## AIM OF THE TASK
Transcribe all the records with complete accuracy.

## SOURCE DATA
/-- A base loses its source: HOLDOVER, with no slew and no step, its uncertainty growing from now with the ledger's
coefficients (R98). -/
def State.holdoverBase (s : State) (n : Nat) : State :=
  let b := at? s.time.tb n
  let s := s.setTb n fun b =>
    { b with slewing := false, stepPending := false, goodRun := 0,
             lossAt := if b.state == 2 then some s.now else b.lossAt,
             f := if b.state == 2 then s.hsk.oscF else b.f, a := if b.state == 2 then s.hsk.oscA else b.a }
  if b.state == 2 then s.setBaseState n 1 else s

/-- Has a base been LOCKED without a break for 10 s (R89, R93)? -/
def State.lockedTen (s : State) (m : Nat) : Bool :=
  let b := at? s.time.tb m
  b.state == 2 && (match b.lockedSince with | some t => decide (10 * second ≤ s.now - t) | none => false)

/-- The base that the lead's TB3 has for its source, 2 or 1; none while it runs at the TB0 rate (R89). A source that was the former lead's
TB3 is none for a member that leads now (R91). -/
def State.tb3Source (s : State) : Option Nat :=
  let b := s.time.tb[3]
  if !b.sourced then none
  else match b.source.toNat with
    | 0 => some 2
    | 1 => some 1
    | _ => none

/-- May base `n` be declared LOCKED now (R93)? -/
def State.mayLock (s : State) (n : Nat) : Bool :=
  let b := at? s.time.tb n
  let inside := decide (b.remaining.natAbs ≤ s.lockWindow n) && !b.slewing && !b.stepPending
  match n with
  | 1 => inside && decide (16 ≤ b.goodRun)
  | 2 =>
    inside && (if s.time.tb2Source == 0 then
        (match s.time.timeSolutionSince with | some t => decide (5 * second ≤ s.now - t) | none => false)
      else decide (3 ≤ s.time.ppsLabelled))
  | 3 =>
    inside && (if s.leadsTime then
        (match s.tb3Source with
          | some m => s.lockedTen m
          | none => false)
      else decide (100 ≤ b.goodRun))
  | _ => false

/-- Lock a base whose conditions hold. -/
def State.tryLock (s : State) (n : Nat) : State :=
  if s.mayLock n && (at? s.time.tb n).state != 2 then s.lockBase n else s

/-- May TB3 not be stepped: a positioning mode in LEAD, SPARE or ALONE (R102)? -/
def State.tb3Held (s : State) : Bool := s.positioning && s.group.role != .resync

/-- What a measured offset does (R101, R102): inside the lock window it counts toward lock; up to 100 us it is slewed;
above, it waits for a step, or for TB3 in a positioning mode is slewed with STEP_PENDING and source 20, also where STEP_PENDING was set
before the mode began. A LOCKED base that leaves the window is in HOLDOVER until the return is complete (R92). -/
def State.correct (s : State) (n : Nat) (off : Int) : State :=
  let b := at? s.time.tb n
  let (k, s) := s.draw
  let s := s.setTb n fun b => { b with offset := off, remaining := off }
  if off.natAbs ≤ s.lockWindow n then
    (s.setTb n fun b => { b with slewing := false, stepPending := false, goodRun := b.goodRun + 1,
                                 rate := (Config.disciplinedRate k).toInt }).tryLock n
  else
    let s := s.setTb n fun b => { b with goodRun := 0 }
    let s := if b.state == 2 then
        (s.setTb n fun b => { b with lossAt := some s.now, f := s.hsk.oscF, a := s.hsk.oscA }).setBaseState n 1
      else s
    if off.natAbs ≤ 100000 then s.setTb n fun b => { b with slewing := true, stepPending := false }
    else if n = 3 && s.tb3Held then
      let s := s.setTb n fun b => { b with slewing := true, stepPending := true }
      if b.stepPending && b.slewing then s else s.raise 20
    else s.setTb n fun b => { b with slewing := false, stepPending := true }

## EXERCISE ANSWER
/-- A base loses its source: HOLDOVER, with no slew and no step, its uncertainty growing from now with the ledger's
coefficients (R98). -/
def State.holdoverBase (s : State) (n : Nat) : State :=
  let b := at? s.time.tb n
  let s := s.setTb n fun b =>
    { b with slewing := false, stepPending := false, goodRun := 0,
             lossAt := if b.state == 2 then some s.now else b.lossAt,
             f := if b.state == 2 then s.hsk.oscF else b.f, a := if b.state == 2 then s.hsk.oscA else b.a }
  if b.state == 2 then s.setBaseState n 1 else s

/-- Has a base been LOCKED without a break for 10 s (R89, R93)? -/
def State.lockedTen (s : State) (m : Nat) : Bool :=
  let b := at? s.time.tb m
  b.state == 2 && (match b.lockedSince with | some t => decide (10 * second ≤ s.now - t) | none => false)

/-- The base that the lead's TB3 has for its source, 2 or 1; none while it runs at the TB0 rate (R89). A source that was the former lead's
TB3 is none for a member that leads now (R91). -/
def State.tb3Source (s : State) : Option Nat :=
  let b := s.time.tb[3]
  if !b.sourced then none
  else match b.source.toNat with
    | 0 => some 2
    | 1 => some 1
    | _ => none

/-- May base `n` be declared LOCKED now (R93)? -/
def State.mayLock (s : State) (n : Nat) : Bool :=
  let b := at? s.time.tb n
  let inside := decide (b.remaining.natAbs ≤ s.lockWindow n) && !b.slewing && !b.stepPending
  match n with
  | 1 => inside && decide (16 ≤ b.goodRun)
  | 2 =>
    inside && (if s.time.tb2Source == 0 then
        (match s.time.timeSolutionSince with | some t => decide (5 * second ≤ s.now - t) | none => false)
      else decide (3 ≤ s.time.ppsLabelled))
  | 3 =>
    inside && (if s.leadsTime then
        (match s.tb3Source with
          | some m => s.lockedTen m
          | none => false)
      else decide (100 ≤ b.goodRun))
  | _ => false

/-- Lock a base whose conditions hold. -/
def State.tryLock (s : State) (n : Nat) : State :=
  if s.mayLock n && (at? s.time.tb n).state != 2 then s.lockBase n else s

/-- May TB3 not be stepped: a positioning mode in LEAD, SPARE or ALONE (R102)? -/
def State.tb3Held (s : State) : Bool := s.positioning && s.group.role != .resync

/-- What a measured offset does (R101, R102): inside the lock window it counts toward lock; up to 100 us it is slewed;
above, it waits for a step, or for TB3 in a positioning mode is slewed with STEP_PENDING and source 20, also where STEP_PENDING was set
before the mode began. A LOCKED base that leaves the window is in HOLDOVER until the return is complete (R92). -/
def State.correct (s : State) (n : Nat) (off : Int) : State :=
  let b := at? s.time.tb n
  let (k, s) := s.draw
  let s := s.setTb n fun b => { b with offset := off, remaining := off }
  if off.natAbs ≤ s.lockWindow n then
    (s.setTb n fun b => { b with slewing := false, stepPending := false, goodRun := b.goodRun + 1,
                                 rate := (Config.disciplinedRate k).toInt }).tryLock n
  else
    let s := s.setTb n fun b => { b with goodRun := 0 }
    let s := if b.state == 2 then
        (s.setTb n fun b => { b with lossAt := some s.now, f := s.hsk.oscF, a := s.hsk.oscA }).setBaseState n 1
      else s
    if off.natAbs ≤ 100000 then s.setTb n fun b => { b with slewing := true, stepPending := false }
    else if n = 3 && s.tb3Held then
      let s := s.setTb n fun b => { b with slewing := true, stepPending := true }
      if b.stepPending && b.slewing then s else s.raise 20
    else s.setTb n fun b => { b with slewing := false, stepPending := true }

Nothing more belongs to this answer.